In the above expression, we set $\widehat{\bm{\mathrm{W}}}_{key}=\bm{\mathrm{I}}$ and assume $(\bm{\mathrm{A}}^{(h)}_{q})_{k}=\bm{\mathrm{v}}^{\top}\bm{\mathrm{R}}_{k-q}=-\alpha||k-q-\Delta||^{2}+\alpha c$ , the softmax operation $\varphi(\bm{\mathrm{A}}^{(h)}_{q})_{k}$ yields $1$ . $\alpha$ and $c$ denotes the coefficient and constant respectively. Note that $\Delta_{\{1,2\}}\in\mathbb{Z}^{2}$ denote the biases of x-axis and y-axis direction.

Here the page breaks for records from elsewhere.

/-! ## `modStall` -/

@[simp] theorem modStall_tb (s : State) (n : Stall) (f : StallState → StallState) : (modStall s n f).tb = s.tb := rfl
@[simp] theorem modStall_fns (s : State) (n : Stall) (f : StallState → StallState) : (modStall s n f).fns = s.fns := rfl
@[simp] theorem modStall_pcie (s : State) (n : Stall) (f : StallState → StallState) : (modStall s n f).pcie = s.pcie := rfl
@[simp] theorem modStall_groom (s : State) (n : Stall) (f : StallState → StallState) : (modStall s n f).groom = s.groom := rfl
@[simp] theorem modStall_stalls (s : State) (n : Stall) (f : StallState → StallState) : (modStall s n f).stalls = vmod s.stalls n f := rfl
@[simp] theorem modStall_chans (s : State) (n : Stall) (f : StallState → StallState) : (modStall s n f).chans = s.chans := rfl
@[simp] theorem modStall_ports (s : State) (n : Stall) (f : StallState → StallState) : (modStall s n f).ports = s.ports := rfl
@[simp] theorem modStall_tiles (s : State) (n : Stall) (f : StallState → StallState) : (modStall s n f).tiles = s.tiles := rfl
@[simp] theorem modStall_fe (s : State) (n : Stall) (f : StallState → StallState) : (modStall s n f).fe = s.fe := rfl
@[simp] theorem modStall_links (s : State) (n : Stall) (f : StallState → StallState) : (modStall s n f).links = s.links := rfl
@[simp] theorem modStall_chains (s : State) (n : Stall) (f : StallState → StallState) : (modStall s n f).chains = s.chains := rfl
@[simp] theorem modStall_lanes (s : State) (n : Stall) (f : StallState → StallState) : (modStall s n f).lanes = s.lanes := rfl
@[simp] theorem modStall_dram (s : State) (n : Stall) (f : StallState → StallState) : (modStall s n f).dram = s.dram := rfl
@[simp] theorem modStall_fbd (s : State) (n : Stall) (f : StallState → StallState) : (modStall s n f).fbd = s.fbd := rfl
@[simp] theorem modStall_scratch (s : State) (n : Stall) (f : StallState → StallState) : (modStall s n f).scratch = s.scratch := rfl
@[simp] theorem modStall_jobs (s : State) (n : Stall) (f : StallState → StallState) : (modStall s n f).jobs = s.jobs := rfl
@[simp] theorem modStall_quera (s : State) (n : Stall) (f : StallState → StallState) : (modStall s n f).quera = s.quera := rfl
@[simp] theorem modStall_flash (s : State) (n : Stall) (f : StallState → StallState) : (modStall s n f).flash = s.flash := rfl
@[simp] theorem modStall_sec (s : State) (n : Stall) (f : StallState → StallState) : (modStall s n f).sec = s.sec := rfl
@[simp] theorem modStall_boot (s : State) (n : Stall) (f : StallState → StallState) : (modStall s n f).boot = s.boot := rfl
@[simp] theorem modStall_power (s : State) (n : Stall) (f : StallState → StallState) : (modStall s n f).power = s.power := rfl
@[simp] theorem modStall_dike (s : State) (n : Stall) (f : StallState → StallState) : (modStall s n f).dike = s.dike := rfl
@[simp] theorem modStall_panel (s : State) (n : Stall) (f : StallState → StallState) : (modStall s n f).panel = s.panel := rfl
@[simp] theorem modStall_pins (s : State) (n : Stall) (f : StallState → StallState) : (modStall s n f).pins = s.pins := rfl
@[simp] theorem modStall_out (s : State) (n : Stall) (f : StallState → StallState) : (modStall s n f).out = s.out := rfl
@[simp] theorem modStall_free (s : State) (n : Stall) (f : StallState → StallState) : (modStall s n f).free = s.free := rfl
@[simp] theorem modStall_pending (s : State) (n : Stall) (f : StallState → StallState) : (modStall s n f).pending = s.pending := rfl
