theorem reportPlug_kept (s : State) (p : Fin 6) (bytes : Option (List Byte)) : kept (reportPlug s p bytes) = kept s := by
  unfold reportPlug
  repeat' (first | (simp only [↓modPort_kept, ↓podEvent_kept]) | split | with_reducible rfl | (simp only [↓kept_mk, ↓kept_fold]))

theorem forcePort_kept (s : State) (p : Fin 6) : kept (forcePort s p) = kept s := by
  unfold forcePort
  repeat' (first | (simp only [↓kept_chans, ↓kept_ite, ite_self, ↓dropLatchTerms_kept]) | split
                    | refine (kept_foldl _ ?_ _ _).trans ?_ | intro _ _ | with_reducible rfl | (simp only [↓kept_mk, ↓kept_fold]))

theorem recognisePlug_kept (s : State) (p : Fin 6) (t : Time) : kept (recognisePlug s p t) = kept s := by
  unfold recognisePlug
  repeat' (first | (simp only [↓forcePort_kept, ↓modPort_kept]) | split | with_reducible rfl | (simp only [↓kept_mk, ↓kept_fold]))

theorem reportUnread_kept (s : State) (p : Fin 6) : kept (reportUnread s p) = kept s := by
  unfold reportUnread
  repeat' (first | (simp only [↓kept_ite, ite_self, ↓reportPlug_kept]) | split | with_reducible rfl)

theorem recogniseUnplug_kept (s : State) (p : Fin 6) (t : Time) (overcurrent : Bool) : kept (recogniseUnplug s p t
    overcurrent) = kept s := by
  unfold recogniseUnplug
  repeat' (first | (simp only [↓forcePort_kept, ↓marker_kept, ↓modPort_kept, ↓podEvent_kept]) | split
                    | refine (kept_foldl _ ?_ _ _).trans ?_ | intro _ _ | with_reducible rfl | (simp only [↓kept_mk, ↓kept_fold]))

theorem holdPress_kept (s : State) (kind : BitVec 2) (index : Nat) (t : Time) : kept (holdPress s kind index t) = kept s := by
  unfold holdPress
  repeat' (first | (simp only [↓kept_power, ↓kept_ite, ite_self]) | split | with_reducible rfl
                    | (simp only [↓kept_mk, ↓kept_fold]))

theorem execPodPlug_kept (p : Fin 6) (t : Time) (s : State) : keptBy s (execPodPlug p t s) := by
  unfold execPodPlug
  repeat' (first | (simp only [keptBy_next, ↓kept_ite, ite_self, ↓holdPress_kept, ↓modPort_kept,
                    ↓recognisePlug_kept]) | split | with_reducible rfl | (simp only [↓kept_mk, ↓kept_fold]))

theorem execPodPwrSettled_kept (p : Fin 6) (s : State) : keptBy s (execPodPwrSettled p s) := by
  unfold execPodPwrSettled
  repeat' (first | (simp only [keptBy_next, ↓kept_ite, ite_self, ↓modPort_kept]) | split | with_reducible rfl
                    | (simp only [↓kept_mk, ↓kept_fold]))

theorem execPodDescriptorRead_kept (p : Fin 6) (bytes : Option (List Byte)) (seed : SeedIn) (s : State) : keptBy s
    (execPodDescriptorRead p bytes seed s) := by
  unfold execPodDescriptorRead
  repeat' (first | (simp only [keptBy_next, ↓kept_ite, ite_self, ↓releaseIdle_kept, ↓reportPlug_kept]) | split
                    | with_reducible rfl)

theorem execPodUnplug_kept (p : Fin 6) (t : Time) (s : State) : keptBy s (execPodUnplug p t s) := by
  unfold execPodUnplug
  repeat' (first | (simp only [keptBy_next, ↓kept_ite, ite_self, ↓holdPress_kept, ↓modPort_kept,
                    ↓recogniseUnplug_kept]) | split | with_reducible rfl | (simp only [↓kept_mk, ↓kept_fold]))
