theorem putBlock_quiet (l : Fin 4) (s : State) (b : FbBlock) : quiet s (putBlock l s b) := by
  have wait : quiet s { s with fbd := { s.fbd with outbox := vmod s.fbd.outbox l fun q => q ++ [b] } } := quiet_of_eq rfl rfl
  unfold putBlock
  dsimp only
  split
  · exact quiet_ite (putSlice_quiet _ _ _) wait
  · split
    · exact wait
    · refine quiet_ite wait ?_
      split
      · exact wait
      · exact placeIn_quiet _ _ _ _ _

theorem placeAt_quiet (s : State) (n : Stall) (c : Capture) (blk : Nat) (recs : List Rec) (typed : Bool) :
    quiet s (placeAt s n c blk recs typed) := by
  unfold placeAt
  split
  · exact quiet_refl _
  · exact quiet_after (putBlock_quiet _ _ _) (modCap_quiet _ _ _)

theorem placeBlock_quiet (s : State) (n : Stall) (typed : Bool) (recs : List Rec) : quiet s (placeBlock s n typed recs) := by
  unfold placeBlock
  split
  · exact quiet_refl _
  · exact quiet_after (modCap_quiet _ _ _) (placeAt_quiet _ _ _ _ _ _)

theorem addRec_quiet (s : State) (n : Stall) (r : Rec) : quiet s (addRec s n r) := by
  unfold addRec
  split
  · exact quiet_refl _
  · exact quiet_ite (modCap_quiet _ _ _) (quiet_after (placeBlock_quiet _ _ _ _) (modCap_quiet _ _ _))

theorem addRecs_quiet (s : State) (n : Stall) (l : List Rec) : quiet s (addRecs s n l) :=
  quiet_foldl (fun s r => addRec_quiet s n r) l s

theorem fillPart_quiet (s : State) (n : Stall) : quiet s (fillPart s n) := by
  unfold fillPart
  split
  · exact quiet_refl _
  · exact quiet_ite (quiet_refl _) (addRecs_quiet _ _ _)

theorem writeKey_quiet (s : State) (n : Stall) (cause : Nat) : quiet s (writeKey s n cause) := by
  unfold writeKey
  split
  · exact quiet_refl _
  · refine quiet_ite (quiet_refl _) ?_
    have key (f : Capture → Capture) (r : Rec) : quiet s (addRec (modCap s n f) n r) :=
      quiet_after (addRec_quiet _ _ _) (modCap_quiet _ _ _)
    dsimp only
    split
    · exact quiet_after (addRec_quiet _ _ _) (key _ _)
    · exact quiet_after (addRec_quiet _ _ _) (key _ _)
    · exact key _ _

theorem dueKey_quiet (s : State) (n : Stall) : quiet s (dueKey s n) := by
  unfold dueKey
  split
  · exact quiet_refl _
  · exact quiet_ite (writeKey_quiet _ _ _) (quiet_refl _)

theorem walkEnd_quiet (s : State) (n : Stall) : quiet s (walkEnd s n) := by
  unfold walkEnd
  split
  · exact quiet_refl _
  · refine quiet_ite (quiet_refl _) ?_
    have key (f : Capture → Capture) : quiet s (dueKey (modCap s n f) n) := quiet_after (dueKey_quiet _ _) (modCap_quiet _ _ _)
    dsimp only
    split
    · exact key _
    · exact quiet_ite (key _) (quiet_after (quiet_after (addRec_quiet _ _ _) (modCap_quiet _ _ _)) (key _))

theorem placeHeader_quiet (s : State) (n : Stall) (uid start : Nat) (recs : List Rec) :
    quiet s (placeHeader s n uid start recs) := by
  unfold placeHeader
  dsimp only
  split
  · exact quiet_refl _
  · exact putBlock_quiet _ _ _

theorem syncHeaders_quiet (s : State) : quiet s (syncHeaders s) := quiet_of_eq rfl rfl

/-! ## A playback's slice -/

theorem askDense_quiet (s : State) (n : Stall) (k : Nat) : quiet s (askDense s n k) := by
  unfold askDense
  dsimp only
  split
  · exact quiet_refl _
  · exact modLane_quiet _ _ _

theorem askUpto_quiet (s : State) (n : Stall) (stop : Nat) : quiet s (askUpto s n stop) :=
  quiet_after (modRef_quiet _ _ _) (quiet_foldl (fun s k => askDense_quiet s n k) _ _)

theorem fillSlice_quiet (s : State) (n : Stall) : quiet s (fillSlice s n) :=
  quiet_after (askUpto_quiet _ _ _) (quiet_after (modRef_quiet _ _ _) (quiet_of_eq rfl rfl))

theorem endPlayback_quiet (s : State) (n : Stall) : quiet s (endPlayback s n) :=
  quiet_ite (quiet_refl _) (quiet_ite (quiet_after (fillSlice_quiet _ _) (quiet_after (modEng_quiet _ _ _) (modRef_quiet _ _ _)))
    (quiet_after (modEng_quiet _ _ _) (modRef_quiet _ _ _)))

/-! ## Uploads -/

theorem readChunk_quiet (s : State) (u : UploadJob) : quiet s (readChunk s u) := by
  refine quiet_after (quiet_of_eq rfl rfl) (quiet_foldl (fun s x => ?_) _ s)
  dsimp only
  split
  · exact quiet_refl _
  · exact modLane_quiet _ _ _

theorem issueChunks_quiet (k : Nat) (s : State) : quiet s (issueChunks k s) := by
  induction k generalizing s with
  | zero => exact quiet_refl _
  | succ k ih =>
    unfold issueChunks
    split
    · exact quiet_refl _
    · exact quiet_after (ih _) (quiet_after (readChunk_quiet _ _) (quiet_of_eq rfl rfl))

theorem takeComp_quiet (s : State) (k : Fin 4) : quiet s (takeComp s k) := by
  unfold takeComp
  refine quiet_ite (quiet_refl _) ?_
  split
  · exact quiet_refl _
  · split
    · exact quiet_refl _
    · exact quiet_of_eq rfl rfl

theorem startUploads_quiet (s : State) : quiet s (startUploads s) :=
  quiet_after (quiet_foldl takeComp_quiet _ _) (quiet_after (issueChunks_quiet _ _) (quiet_of_eq rfl rfl))

theorem endUpload_quiet (s : State) (u : UploadJob) (st : Status) : quiet s (endUpload s u st) := by
  unfold endUpload
  dsimp only
  split
  · exact quiet_after (startUploads_quiet _) (quiet_of_eq rfl rfl)
  · refine quiet_after (startUploads_quiet _) (quiet_after (quiet_foldl (fun s c => completeTag_quiet s _ _ _ _) _ _) ?_)
    exact quiet_after (completeTag_quiet _ _ _ _ _) (quiet_of_eq rfl rfl)

theorem reapUploads_quiet (k : Nat) (s : State) : quiet s (reapUploads k s) := by
  induction k generalizing s with
  | zero => exact quiet_refl _
  | succ k ih =>
    unfold reapUploads
    split
    · exact quiet_refl _
    · exact quiet_after (ih _) (endUpload_quiet _ _ _)

theorem killUploads_quiet (p : UploadJob → Bool) (k : Nat) (s : State) : quiet s (killUploads p k s) := by
  induction k generalizing s with
  | zero => exact quiet_refl _
  | succ k ih =>
    unfold killUploads
    split
    · exact quiet_refl _
    · exact quiet_after (ih _) (endUpload_quiet _ _ _)

theorem stopUploads_quiet (s : State) (p : UploadJob → Bool) (st : Status) : quiet s (stopUploads s p st) :=
  quiet_after (reapUploads_quiet _ _) (quiet_of_eq rfl rfl)

theorem endUploads_quiet (s : State) (n : Stall) : quiet s (endUploads s n) :=
  quiet_after (stopUploads_quiet _ _ _) (quiet_of_eq rfl rfl)

theorem giveDecs_quiet (s : State) : quiet s (giveDecs s) := by
  refine quiet_foldl (fun s d => quiet_ite (quiet_refl _) ?_) _ s
  split
  · exact quiet_refl _
  · exact quiet_of_eq rfl rfl

/-! ## Held segments and the polder -/

theorem deleteHeld_quiet (s : State) (n : Stall) (keep : Seg → Bool) : quiet s (deleteHeld s n keep) :=
  quiet_after (killUploads_quiet _ _ _) (quiet_modStall fun _ h k => ⟨h, k, rfl⟩)

theorem changePolder_quiet (s : State) (n : Stall) (parcels refArea : List Nat) : quiet s (changePolder s n parcels refArea).1 :=
  quiet_after (quiet_modStall fun _ h k => ⟨h, k, rfl⟩) (deleteHeld_quiet _ _ _)

theorem applyRetire_quiet (s : State) (n : Stall) : quiet s (applyRetire s n) :=
  quiet_ite (quiet_after (quiet_of_eq rfl rfl) (changePolder_quiet _ _ _ _)) (quiet_refl _)

/-! ## The close of a capture -/

theorem refreshTrigOut_quiet (s : State) : quiet s (refreshTrigOut s) := quiet_of_eq rfl rfl

theorem stopEngine_quiet (s : State) (n : Stall) : quiet s (stopEngine s n) :=
  quiet_after (refreshTrigOut_quiet _) (modEng_quiet _ _ _)

theorem flushOverrun_quiet (s : State) (n : Stall) : quiet s (flushOverrun s n) := by
  unfold flushOverrun
  split
  · exact quiet_refl _
  · exact quiet_ite (quiet_refl _) (quiet_after (marker_quiet _ _ _ _ _) (modCap_quiet _ _ _))

theorem sideRest_quiet (s : State) (n : Stall) : quiet s (sideRest s n).1 :=
  quiet_after (quiet_foldl (fun _ _ => modChain_quiet _ _ _) _ _) (modGroom_quiet _ _)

With these values fixed, the limitation of softmax value $\varphi(\bm{\mathrm{A}}^{(h)})_{k}$ could reach $1$ . On the other conditions ( $k-q\neq\Delta$ ), its limitation would be zero. Hence theorem III.1 can be concluded.